On pourrait mieux faire en matière de liaison inter quartiers  par exemple en retravaillant le lien entre le 3e arrondissement et le 10e arrondissement très problématique lorsque le cycliste qui se trouve sur le réseau vert, rue Saint Appoline, veut poursuivre sa route et traverser le bd Saint Martin pour rejoindre la rue René Boulanger. Aucune mesure correctrice n’est prévue permettant au cycliste de, simplement, respecter le code de la route sur cette portion du réseau vert, ce qui est aujourd’hui impossible sans risquer de renverser un piéton ou de passer sous une voiture.

De même, et là il s’agit de résoudre un problème qui pourrait avoir un jour avoir des conséquences graves. Le quai Henry IV ouvert aux vélos débouche sans coup férir sur la voie Georges Pompidou en direction de Bercy. Le cycliste inattentif ou téméraire se retrouve alors embarqué sur une autoroute urbaine. Sa seule issue consiste alors à descendre de son engin, à se réfugier sur un trottoir et à faire demi tour pour franchir le carrefour du pont Morland et continuer plus sereinement quai de la Rapée.

Enfin, il est dommage que l’aménagement de la rue Amelot pourtant très attendu par les cyclistes et qui figurait en bonne place dans le plan vélo, ne fasse pas partie du programme qui nous est présenté.

3 –  La poursuite du réseau structurant enfin. Telle que proposée dans le schéma d’orientation l’élaboration de ce réseau est effectivement une mesure utile pour assurer une meilleure visibilité aux itinéraires cyclables entre Paris et ses liens avec les communes voisines.

Mais encore un regret : le projet oublie deux des axes structurants parmi les plus importants à Paris : le réseau vert, toujours, qui devait relier La Porte de la Villette à la Seine. Or les derniers tronçons notamment, celui qui devait traverser la rue de Rivoli pour rejoindre la Seine, et celui atteint le parc de La Villette ne sont  toujours pas réalisés.

L’aménagement de la porte de Bagnolet est aussi urgent. Le lieu est particulièrement dangereux car là encore le cycliste qui vient de Bagnolet et veut entrer dans Paris se trouve soudain embarqué à son corps défendant sur l’échangeur, au milieu du flux des véhicules à moteur qui en ce lieu roulent à grande vitesse.

Enfin dernière remarque : prévus par le plan vélo, de nombreux sas vélos sont aménagés aux carrefours, permettant aux cyclistes d’attendre au feu devant les voitures. C’est une très bonne chose. Le problème c’est que ces sas ne sont jamais respectés par les motos et très rarement par les voitures. Celles-ci s’y arrêtent, les rendant inutilisables aux cyclistes. Cette infraction est ignorée par la police. Il conviendrait, monsieur le Préfet de Police de rappeler la règle puis de verbaliser.

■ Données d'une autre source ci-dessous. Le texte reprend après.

/-- Sticky bits stay set through `State.leave`. -/
@[simp] theorem State.leave_grows (ev : BitVec 8) (s : State) (cause : BitVec 4) (src : Nat) (h : ev &&& s.tray.sticky = ev) :
    ev &&& (s.leave cause src).tray.sticky = ev := by
  unfold State.leave; dsimp only; (repeat' split) <;> simp [h]

/-- Sticky bits stay set through `State.failPowerOn`. -/
@[simp] theorem State.failPowerOn_grows (ev : BitVec 8) (s : State) (code : BitVec 8) (unit : Nat) (h : ev &&& s.tray.sticky = ev) :
    ev &&& (s.failPowerOn code unit).tray.sticky = ev := by
  unfold State.failPowerOn; dsimp only; (repeat' split) <;> simp [h]

/-- Sticky bits stay set through `State.beginStop`. -/
@[simp] theorem State.beginStop_grows (ev : BitVec 8) (s : State) (k : StopKind) (h : ev &&& s.tray.sticky = ev) :
    ev &&& (s.beginStop k).tray.sticky = ev := by
  unfold State.beginStop; dsimp only; (repeat' split) <;> simp [h]

/-- Sticky bits stay set through `State.startBoot`. -/
@[simp] theorem State.startBoot_grows (ev : BitVec 8) (s : State) (h : ev &&& s.tray.sticky = ev) :
    ev &&& s.startBoot.tray.sticky = ev := by
  unfold State.startBoot; dsimp only
  generalize s.sec.choose = p
  obtain ⟨o, n⟩ := p
  cases o <;> simp [h]

/-- Sticky bits stay set through `State.actFail`. -/
@[simp] theorem State.actFail_grows (ev : BitVec 8) (s : State) (c die seq : Nat) (drain : Bool) (line : Nat) (h : ev &&& s.tray.sticky = ev) :
    ev &&& (s.actFail c die seq drain line).tray.sticky = ev := by
  unfold State.actFail; dsimp only; (repeat' split) <;> simp [h]

/-- Sticky bits stay set through `State.warn`. -/
@[simp] theorem State.warn_grows (ev : BitVec 8) (s : State) (c : Nat) (since : BitVec 64) (body : List Word64) (h : ev &&& s.tray.sticky = ev) :
    ev &&& (s.warn c since body).tray.sticky = ev := by
  unfold State.warn; (repeat' split) <;> simp [h]

/-- Sticky bits stay set through `State.moduleClear`. -/
@[simp] theorem State.moduleClear_grows (ev : BitVec 8) (s : State) (cause : BitVec 3) (h : ev &&& s.tray.sticky = ev) :
    ev &&& (s.moduleClear cause).tray.sticky = ev := by
  unfold State.moduleClear; dsimp only; (repeat' split) <;> simp [h]

/-- Sticky bits stay set through `State.moduleReset`. -/
@[simp] theorem State.moduleReset_grows (ev : BitVec 8) (s : State) (cause : BitVec 3) (h : ev &&& s.tray.sticky = ev) :
    ev &&& (s.moduleReset cause).tray.sticky = ev := by
  unfold State.moduleReset; (repeat' split) <;> simp [h]

/-- Sticky bits stay set through `State.warmClear`. -/
@[simp] theorem State.warmClear_grows (ev : BitVec 8) (s : State) (cause : BitVec 3) (h : ev &&& s.tray.sticky = ev) :
    ev &&& (s.warmClear cause).tray.sticky = ev := by
  unfold State.warmClear; simp [h]

/-- Sticky bits stay set through `State.warmStart`. -/
@[simp] theorem State.warmStart_grows (ev : BitVec 8) (s : State) (cause : BitVec 3) (h : ev &&& s.tray.sticky = ev) :
    ev &&& (s.warmStart cause).tray.sticky = ev := by
  unfold State.warmStart; simp [h]

/-- Sticky bits stay set through `State.enableMain`. -/
@[simp] theorem State.enableMain_grows (ev : BitVec 8) (s : State) (h : ev &&& s.tray.sticky = ev) :
    ev &&& s.enableMain.tray.sticky = ev := by
  unfold State.enableMain
  split
  · split
    · simpa using h
    · simpa using State.moduleClear_grows ev s 3 h
    · exact h
  · exact h

/-- Sticky bits stay set through `State.signalReady`. -/
@[simp] theorem State.signalReady_grows (ev : BitVec 8) (s : State) (h : ev &&& s.tray.sticky = ev) :
    ev &&& s.signalReady.tray.sticky = ev := by
  unfold State.signalReady; dsimp only; (repeat' split) <;> simp [h]

/-- Sticky bits stay set through `State.requestModule`. -/
@[simp] theorem State.requestModule_grows (ev : BitVec 8) (s : State) (h : ev &&& s.tray.sticky = ev) :
    ev &&& s.requestModule.tray.sticky = ev := by
  unfold State.requestModule; (repeat' split) <;> simp [h]

/-- Sticky bits stay set through `State.requestWarm`. -/
@[simp] theorem State.requestWarm_grows (ev : BitVec 8) (s : State) (cause : BitVec 3) (h : ev &&& s.tray.sticky = ev) :
    ev &&& (s.requestWarm cause).tray.sticky = ev := by
  unfold State.requestWarm; (repeat' split) <;> simp [h]

/-- Sticky bits stay set through `State.doUnits`. -/
@[simp] theorem State.doUnits_grows (ev : BitVec 8) (s : State) (c seq : Nat) (step : QEntry → Run → QEntry × Run) (fail : Option Nat)
    (n : Nat) (h : ev &&& s.tray.sticky = ev) :
    ev &&& (s.doUnits c seq step fail n).2.tray.sticky = ev := by
  induction n generalizing s with
  | zero => unfold State.doUnits; exact h
  | succ n ih =>
    unfold State.doUnits; dsimp only
    (repeat' split) <;> first | exact h | (simp [h]; done) | exact ih _ (by simp [h])

/-- Sticky bits stay set through `State.work`. -/
@[simp] theorem State.work_grows (ev : BitVec 8) (s : State) (c : Nat) (e : QEntry) (units : Nat) (ecc : Ecc) (step : QEntry → Run → QEntry × Run) (h : ev &&& s.tray.sticky = ev) :
    ev &&& (s.work c e units ecc step).tray.sticky = ev := by
  unfold State.work
  exact State.unitsOf_inv (fun s => ev &&& s.tray.sticky = ev) _ _ _ _ _ _ _ (by intros; simp [*]) (by intros; simp [*])
    (by intros; simp [*]) (fun s d hs => hs)
    (by intros; simp [*]) (by intro s ts hs; (try dsimp only); (repeat' split) <;> simp [hs]) h

/-- Sticky bits stay set through `State.stallEvent`. -/
@[simp] theorem State.stallEvent_grows (ev : BitVec 8) (s : State) (c d idx n : Nat) (h : ev &&& s.tray.sticky = ev) :
    ev &&& (s.stallEvent c d idx n).tray.sticky = ev := by
  unfold State.stallEvent; (repeat' split) <;> simp [h]

/-- Sticky bits stay set through `State.stalled`. -/
@[simp] theorem State.stalled_grows (ev : BitVec 8) (s : State) (c seq cycles : Nat) (ts : List Touch) (h : ev &&& s.tray.sticky = ev) :
    ev &&& (s.stalled c seq cycles ts).tray.sticky = ev := by
  unfold State.stalled; dsimp only; (repeat' split) <;> first
  | (simp [h]; done)
  | exact foldl_grows _ _ (by intro a b hab; simp [hab]) _ _ (by simp [h])

/-- Sticky bits stay set through `State.gather`. -/
@[simp] theorem State.gather_grows (ev : BitVec 8) (s : State) (c : Nat) (e : QEntry) (units stall : Nat) (ecc : Ecc) (h : ev &&& s.tray.sticky = ev) :
    ev &&& (s.gather c e units stall ecc).tray.sticky = ev := by
  unfold State.gather
  exact State.unitsOf_inv (fun s => ev &&& s.tray.sticky = ev) _ _ _ _ _ _ _ (by intros; simp [*]) (by intros; simp [*])
    (by intros; simp [*]) (fun s d hs => hs)
    (by intros; simp [*]) (by intro s ts hs; (try dsimp only); (repeat' split) <;> simp [hs]) h

/-- Sticky bits stay set through `State.retryUnit`. -/
@[simp] theorem State.retryUnit_grows (ev : BitVec 8) (s : State) (c : Nat) (e : QEntry) (stall : Nat) (ecc : Ecc) (h : ev &&& s.tray.sticky = ev) :
    ev &&& (s.retryUnit c e stall ecc).tray.sticky = ev := by
  unfold State.retryUnit
  exact State.unitsOf_inv (fun s => ev &&& s.tray.sticky = ev) _ _ _ _ _ _ _ (by intros; simp [*]) (by intros; simp [*])
    (by intros; simp [*]) (fun s d hs => hs)
    (by intros; simp [*]) (by intro s ts hs; (try dsimp only); (repeat' split) <;> simp [hs]) h

/-- Sticky bits stay set through `State.ringTake`. -/
@[simp] theorem State.ringTake_grows (ev : BitVec 8) (s : State) (y : RingRun) (f : Frame) (full : Bool) (ecc : Ecc) (h : ev &&& s.tray.sticky = ev) :
    ev &&& (s.ringTake y f full ecc).tray.sticky = ev := by
  exact State.ringTake_inv (fun s => ev &&& s.tray.sticky = ev) s y f full ecc (by intros; simp [*]) (by intros; simp [*])
    (by intros; simp [*]) (fun s d hs => hs)
    (by intros; simp [*]) (by intros; simp [*]) (by intros; simp [*]) (by intros; simp [*]) (fun s n hs => hs) h

/-- Sticky bits stay set through `State.ringFrame`. -/
@[simp] theorem State.ringFrame_grows (ev : BitVec 8) (s : State) (f : Frame) (full : Bool) (ecc : Ecc) (h : ev &&& s.tray.sticky = ev) :
    ev &&& (s.ringFrame f full ecc).tray.sticky = ev := by
  unfold State.ringFrame; (repeat' split) <;> simp [h]

/-- Sticky bits stay set through `State.regWrite`. -/
@[simp] theorem State.regWrite_grows (ev : BitVec 8) (s : State) (off : Nat) (v : Word64) (h : ev &&& s.tray.sticky = ev) :
    ev &&& (s.regWrite off v).tray.sticky = ev := by
  unfold State.regWrite; dsimp only; (repeat' split) <;> simp [h]

/-- Sticky bits stay set through `State.rollBack`. -/
@[simp] theorem State.rollBack_grows (ev : BitVec 8) (s : State) (n : RollbackNotice) (h : ev &&& s.tray.sticky = ev) :
    ev &&& (s.rollBack n).tray.sticky = ev := by
  unfold State.rollBack; dsimp only; (repeat' split) <;> simp [h]

/-- Sticky bits stay set through `State.mainOff`. -/
@[simp] theorem State.mainOff_grows (ev : BitVec 8) (s : State) (h : ev &&& s.tray.sticky = ev) :
    ev &&& s.mainOff.tray.sticky = ev := by
  unfold State.mainOff; dsimp only; (repeat' split) <;> simp [h]

/-- Sticky bits stay set through `State.bus`. -/
@[simp] theorem State.bus_grows (ev : BitVec 8) (s : State) (m : BusMsg) (h : ev &&& s.tray.sticky = ev) :
    ev &&& (s.bus m).tray.sticky = ev := by
  unfold State.bus; dsimp only; (repeat' split) <;> simp [h]

/-- Sticky bits stay set through `State.busDrop`. -/
@[simp] theorem State.busDrop_grows (ev : BitVec 8) (s : State) (h : ev &&& s.tray.sticky = ev) :
    ev &&& s.busDrop.tray.sticky = ev := by
  unfold State.busDrop; dsimp only; (repeat' split) <;> simp [h]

De même je note un accroissement du nombre des véhicules non autorisés dans les couloirs bus vélos – surtout les motos et scooters. Aussi je vous invite monsieur le préfet à ne pas relâcher votre effort et à donner des consignes en ce domaine aux policiers.

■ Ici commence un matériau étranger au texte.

theorem execNegotiateAlgorithms_keeps (asym hash : BitVec 32) : Keeps s (execNegotiateAlgorithms asym hash s) := .next .of_same

theorem execGetDigests_keeps : Keeps s (execGetDigests s) := .next .of_same

theorem execGetCertificate_keeps (slot : BitVec 8) (off len : BitVec 16) : Keeps s (execGetCertificate slot off len s) := by
  unfold execGetCertificate
  dsimp only
  (repeat' split) <;> exact .next .of_same

theorem execChallenge_keeps (slot : BitVec 8) (nonce : BitVec 256) : Keeps s (execChallenge slot nonce s) := by
  unfold execChallenge
  dsimp only
  (repeat' split) <;> exact .next .of_same

theorem execGetMeasurements_keeps (index : BitVec 8) (signed : Bool) (nonce : BitVec 256) :
    Keeps s (execGetMeasurements index signed nonce s) := by
  unfold execGetMeasurements
  dsimp only
  (repeat' split) <;> exact .next .of_same

theorem execSpdmUnsupportedRequest_keeps (code : BitVec 8) : Keeps s (execSpdmUnsupportedRequest code s) := .next .of_same

theorem execDebugUnlockChallenge_keeps : Keeps s (execDebugUnlockChallenge e s) := .next .of_same

theorem execDebugUnlockToken_keeps : Keeps s (execDebugUnlockToken e staged s) := .next .of_same

theorem execDebugLock_keeps : Keeps s (execDebugLock e s) := by
  exact .next (s.serve_kept _ _ _ _ _ fun s => .of_same)

theorem execNonceExpiry_keeps : Keeps s (execNonceExpiry s) := by
  unfold execNonceExpiry
  dsimp only
  (repeat' split) <;> exact .next .of_same

theorem execDebugWindowExpiry_keeps : Keeps s (execDebugWindowExpiry s) := by
  unfold execDebugWindowExpiry
  (repeat' split) <;> exact .next .of_same

theorem execSignPolicy_keeps : Keeps s (execSignPolicy e staged s) := by
  refine .next (s.serve_kept _ _ _ _ _ fun s => ?_)
  dsimp only
  (repeat' split) <;> exact .of_same

theorem execBootFlashWrite_keeps (b : Bundle) : Keeps s (execBootFlashWrite b s) := by
  unfold execBootFlashWrite
  (repeat' split) <;> exact .next .of_same

/-- Every command but the auxiliary converter's two and the clearing of sticky events. -/
theorem exec_keeps (i : Instr) (up : ∀ p, i ≠ .auxConverterUp p) (off : i ≠ .auxConverterOff)
    (clear : ∀ v, i ≠ .modTrayStatusClear v) : Keeps s (exec i s) := by
  cases i with
  | moduleInsertion => exact execModuleInsertion_keeps _
  | auxConverterUp p => exact absurd rfl (up p)
  | auxConverterOff => exact absurd rfl off
  | inputUndervoltage => exact execInputUndervoltage_keeps _
  | inputOvervoltageExcursion => exact execInputOvervoltageExcursion_keeps _
  | inputProtection => exact execInputProtection_keeps _
  | inputRestored => exact execInputRestored_keeps _
  | flowOkAssert => exact execFlowOkAssert_keeps _
  | flowOkLoss => exact execFlowOkLoss_keeps _
  | pwrBrakeFall => exact execPwrBrakeFall_keeps _
  | pwrBrakeRise => exact execPwrBrakeRise_keeps _
  | perstAssert => exact execPerstAssert_keeps _
  | pciePowerStateChange => exact execPciePowerStateChange_keeps _ _ _
  | entdaa => exact execEntdaa_keeps _ _ _
  | setdasa => exact execSetdasa_keeps _ _ _ _
  | mctpControl => exact execMctpControl_keeps _ _
  | mctpOtherMessage y => exact execMctpOtherMessage_keeps s y
  | vendorRegisterRead => exact execVendorRegisterRead_keeps _ _ _
  | setBudget => exact execSetBudget_keeps _ _ _
  | flowReport => exact execFlowReport_keeps _ _
  | telemetry => exact execTelemetry_keeps _
  | getVersion => exact execGetVersion_keeps _
  | getCapabilities => exact execGetCapabilities_keeps _
  | negotiateAlgorithms => exact execNegotiateAlgorithms_keeps _ _ _
  | getDigests => exact execGetDigests_keeps _
  | getCertificate => exact execGetCertificate_keeps _ _ _ _
  | challenge => exact execChallenge_keeps _ _ _
  | getMeasurements => exact execGetMeasurements_keeps _ _ _ _
  | spdmUnsupportedRequest y => exact execSpdmUnsupportedRequest_keeps s y
  | powerGood => exact execPowerGood_keeps _
  | pllLockTimeout => exact execPllLockTimeout_keeps _ _
  | powerOnPhaseTimeout => exact execPowerOnPhaseTimeout_keeps _
  | powerOnPhaseDone => exact execPowerOnPhaseDone_keeps _ _
  | localReadiness => exact execLocalReadiness_keeps _
  | rstCtlModule key warm => exact execRstCtlModule_keeps s key warm
  | rstCtlWarm => exact execRstCtlWarm_keeps _ _
  | warmResetReady => exact execWarmResetReady_keeps _
  | clkModStampLowRead => exact execClkModStampLowRead_keeps _
  | pairingRecord => exact execPairingRecord_keeps _
  | modTrayStatusClear v => exact absurd rfl (clear v)
  | xltFaultInfoClear => exact execXltFaultInfoClear_keeps _ _
  | hbmTgStatusClear => exact execHbmTgStatusClear_keeps _ _
  | hbmTgStart => exact execHbmTgStart_keeps _ _
  | tgProgramDone => exact execTgProgramDone_keeps _ _ _
  | lnkDiscRestart => exact execLnkDiscRestart_keeps _ _
  | pwrCapCtlWrite => exact execPwrCapCtlWrite_keeps _ _
  | pwrIcingCtlWrite => exact execPwrIcingCtlWrite_keeps _ _
  | schedCompatWrite => exact execSchedCompatWrite_keeps _ _
  | compatTakeEffect => exact execCompatTakeEffect_keeps _
  | hstDrvCtlWrite => exact execHstDrvCtlWrite_keeps _ _
  | hstMbxIdxWrite => exact execHstMbxIdxWrite_keeps _ _
  | registerWrite => exact execRegisterWrite_keeps _ _ _ _
  | getInfo => exact execGetInfo_keeps _ _
  | moduleReset => exact execModuleReset_keeps _ _
  | warmReset => exact execWarmReset_keeps _ _
  | outOfService => exact execOutOfService_keeps _ _
  | loadImage => exact execLoadImage_keeps _ _ _
  | startCtx => exact execStartCtx_keeps _ _
  | stopCtx => exact execStopCtx_keeps _ _
  | contextRemoved => exact execContextRemoved_keeps _ _
  | unloadImage => exact execUnloadImage_keeps _ _
  | setSlice => exact execSetSlice_keeps _ _
  | loadTable => exact execLoadTable_keeps _ _ _
  | loadBuddy => exact execLoadBuddy_keeps _ _ _ _
  | nandRestore => exact execNandRestore_keeps _ _
  | nandList => exact execNandList_keeps _ _
  | nandDelete => exact execNandDelete_keeps _ _
  | hbmTest => exact execHbmTest_keeps _ _
  | debugUnlockChallenge => exact execDebugUnlockChallenge_keeps _ _
  | debugUnlockToken => exact execDebugUnlockToken_keeps _ _ _
  | debugLock => exact execDebugLock_keeps _ _
  | signPolicy => exact execSignPolicy_keeps _ _ _
  | nonceExpiry => exact execNonceExpiry_keeps _
  | debugWindowExpiry => exact execDebugWindowExpiry_keeps _
  | watchdogReport => exact execWatchdogReport_keeps _ _
  | watchdogLapse => exact execWatchdogLapse_keeps _ _
  | walkerLower => exact execWalkerLower_keeps _ _
  | repetitionStart => exact execRepetitionStart_keeps _ _
  | timeSliceExpiry => exact execTimeSliceExpiry_keeps _
  | contextSwitch => exact execContextSwitch_keeps _ _
  | bprod => exact execBprod_keeps _ _ _ _
  | bprodTa => exact execBprodTa_keeps _ _ _ _
  | bprodTb => exact execBprodTb_keeps _ _ _ _
  | bvec => exact execBvec_keeps _ _ _ _
  | bfuse => exact execBfuse_keeps _ _ _ _
  | tileStep => exact execTileStep_keeps _ _ _ _ _
  | actReissueDone => exact execActReissueDone_keeps _ _ _
  | drain => exact execDrain_keeps _ _ _ _ _
  | recordComplete => exact execRecordComplete_keeps _ _ _ _
  | vop => exact execVop_keeps _ _ _ _ _
  | vrow => exact execVrow_keeps _ _ _ _ _
  | vquant => exact execVquant_keeps _ _ _ _ _
  | vupdF => exact execVupdF_keeps _ _ _ _ _
  | vupdS => exact execVupdS_keeps _ _ _ _ _
  | vprune => exact execVprune_keeps _ _ _ _ _
  | vgrow => exact execVgrow_keeps _ _ _ _ _
  | vmask => exact execVmask_keeps _ _ _ _ _
  | latClaimRetry => exact execLatClaimRetry_keeps _ _ _ _ _ _
  | mcopy => exact execMcopy_keeps _ _ _ _ _
  | mgath => exact execMgath_keeps _ _ _ _ _ _
  | mscat => exact execMscat_keeps _ _ _ _ _ _
  | mfill => exact execMfill_keeps _ _ _ _ _
  | mpref => exact execMpref_keeps _ _ _ _ _
  | lsend => exact execLsend_keeps _ _ _ _
  | lrecv => exact execLrecv_keeps _ _ _
  | lring => exact execLring_keeps _ _ _ _
  | lbox => exact execLbox_keeps _ _ _ _ _
  | lphase => exact execLphase_keeps _ _
  | lsnap => exact execLsnap_keeps _ _ _
  | ctlBar => exact execCtlBar_keeps _ _ _ _
  | ctlFence => exact execCtlFence_keeps _ _ _ _
  | ctlWait => exact execCtlWait_keeps _ _ _ _
  | ctlSig => exact execCtlSig_keeps _ _ _ _
  | ctlSet => exact execCtlSet_keeps _ _ _ _ _
  | ctlDrain => exact execCtlDrain_keeps _ _ _ _
  | waitWarning => exact execWaitWarning_keeps _ _ _ _
  | patrolScrub => exact execPatrolScrub_keeps _ _ _ _
  | prefetchReqTimeout => exact execPrefetchReqTimeout_keeps _
  | hbmTempSample => exact execHbmTempSample_keeps _ _ _
  | hbmRetrain => exact execHbmRetrain_keeps _ _ _ _
  | pkgFlitError => exact execPkgFlitError_keeps _ _ _
  | leaveService => exact execLeaveService_keeps _ _
  | portTrained => exact execPortTrained_keeps _ _ _ _
  | portRetrainDone => exact execPortRetrainDone_keeps _ _ _ _
  | flitBad => exact execFlitBad_keeps _ _ _ _ _
  | lctl => exact execLctl_keeps _ _ _ _ _
  | skipInsert => exact execSkipInsert_keeps _ _ _
  | lctlSendTimer => exact execLctlSendTimer_keeps _ _ _
  | frameForward => exact execFrameForward_keeps _ _ _ _ _
  | rts => exact execRts_keeps _ _ _
  | cts => exact execCts_keeps _ _ _
  | xdata => exact execXdata_keeps _ _ _
  | done => exact execDone_keeps _ _
  | refuse => exact execRefuse_keeps _ _
  | rtsResend => exact execRtsResend_keeps _ _
  | ring => exact execRing_keeps _ _ _ _
  | gather => exact execGather_keeps _ _ _
  | lateWindowClose => exact execLateWindowClose_keeps _ _ _ _
  | letter => exact execLetter_keeps _ _ _
  | lcredit => exact execLcredit_keeps _ _
  | letterLost => exact execLetterLost_keeps _ _ _ _
  | ident => exact execIdent_keeps _ _ _
  | assign => exact execAssign_keeps _ _ _ _ _ _
  | sizes => exact execSizes_keeps _ _ _ _ _
  | census => exact execCensus_keeps _ _
  | ready => exact execReady_keeps _ _ _
  | spareIdle => exact execSpareIdle_keeps _ _ _
  | censusTimeout => exact execCensusTimeout_keeps _ _
  | checkpointCapture => exact execCheckpointCapture_keeps _ _
  | buddyStreamComplete => exact execBuddyStreamComplete_keeps _ _ _ _
  | commitNotice => exact execCommitNotice_keeps _ _
  | nandCheckpointWriteDone => exact execNandCheckpointWriteDone_keeps _
  | failureNotice => exact execFailureNotice_keeps _ _ _
  | linkDownTimeout => exact execLinkDownTimeout_keeps _ _
  | linkNotice => exact execLinkNotice_keeps _ _ _ _
  | probe => exact execProbe_keeps _ _ _ _
  | probeTimeout => exact execProbeTimeout_keeps _
  | rollbackGatherTimeout => exact execRollbackGatherTimeout_keeps _ _ _ _
  | rollback => exact execRollback_keeps _ _ _
  | restored => exact execRestored_keeps _ _
  | resume => exact execResume_keeps _
  | nandScrub => exact execNandScrub_keeps _ _
  | powerWindow => exact execPowerWindow_keeps _ _
  | buGateOnDone => exact execBuGateOnDone_keeps _ _ _ _
  | kCorrection => exact execKCorrection_keeps _ _ _
  | budgetTimeout => exact execBudgetTimeout_keeps _
  | rampStep => exact execRampStep_keeps _
  | tjSample => exact execTjSample_keeps _ _ _ _
  | thermalShed => exact execThermalShed_keeps _ _
  | thermalLimitRise => exact execThermalLimitRise_keeps _
  | heatUpdate => exact execHeatUpdate_keeps _ _ _
  | portDown => exact execPortDown_keeps _ _
  | bootFlashWrite => exact execBootFlashWrite_keeps _ _
end

end Sys2Proof.Machine
end

section
/-!
PROOFS. The invariant, the straps and the sticky events over every command (R36, R44, R50).
-/

namespace Sys2Proof.Machine

open Sys2Proof Sys2Proof.Safety

/-- The invariant does not speak of the queue. -/
theorem inv_pending (s : State) (q : List Instr) (h : Inv s) : Inv { s with pending := q } :=
  ⟨h.memory, h.alert, h.floor, h.slope, h.credits, h.pfDist, h.retDays, h.keep, h.slice, h.within⟩

/-- A cold reset leaves the invariant, whatever the tray block becomes afterwards outside of what it speaks of. -/
theorem State.coldReset_inv (s : State) (st : Straps) (h : Inv s) : Inv (s.coldReset st) where
  memory := State.coldReset_wf s st h.memory
  alert := State.coldReset_alert s st h.alert
  floor := by simp
  slope := by simp
  credits := by simp
  pfDist := by simp
  retDays := h.retDays
  keep := h.keep
  slice := by simp
  within := ⟨le_rfl, rfl⟩

/-- The tray's fields that `Inv` reads. -/
theorem inv_tray {s : State} (h : Inv s) (t : Tray) (ha : t.alert = decide (t.sticky &&& t.alertEn ≠ 0))
    (hf : t.floorPct = s.tray.floorPct) (hs : t.slope = s.tray.slope) (hw : t.within = s.tray.within) :
    Inv { s with tray := t } :=
  ⟨h.memory, ha, hf ▸ h.floor, hs ▸ h.slope, h.credits, h.pfDist, h.retDays, h.keep, h.slice, hw ▸ h.within⟩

Si le groupe des élus européens écologistes verts du conseil de Paris approuve cette délibération qui marque tout de même un progrès, ils auraient appréciés – en tant qu’élus, comme en tant qu’usagers quotidien du vélo à Paris –  être mieux associés à la programmation annuelle que vous nous proposez.

En matière de circulation douce, notre exigence n’a d’égale que notre ambition de bien faire pour le vélo.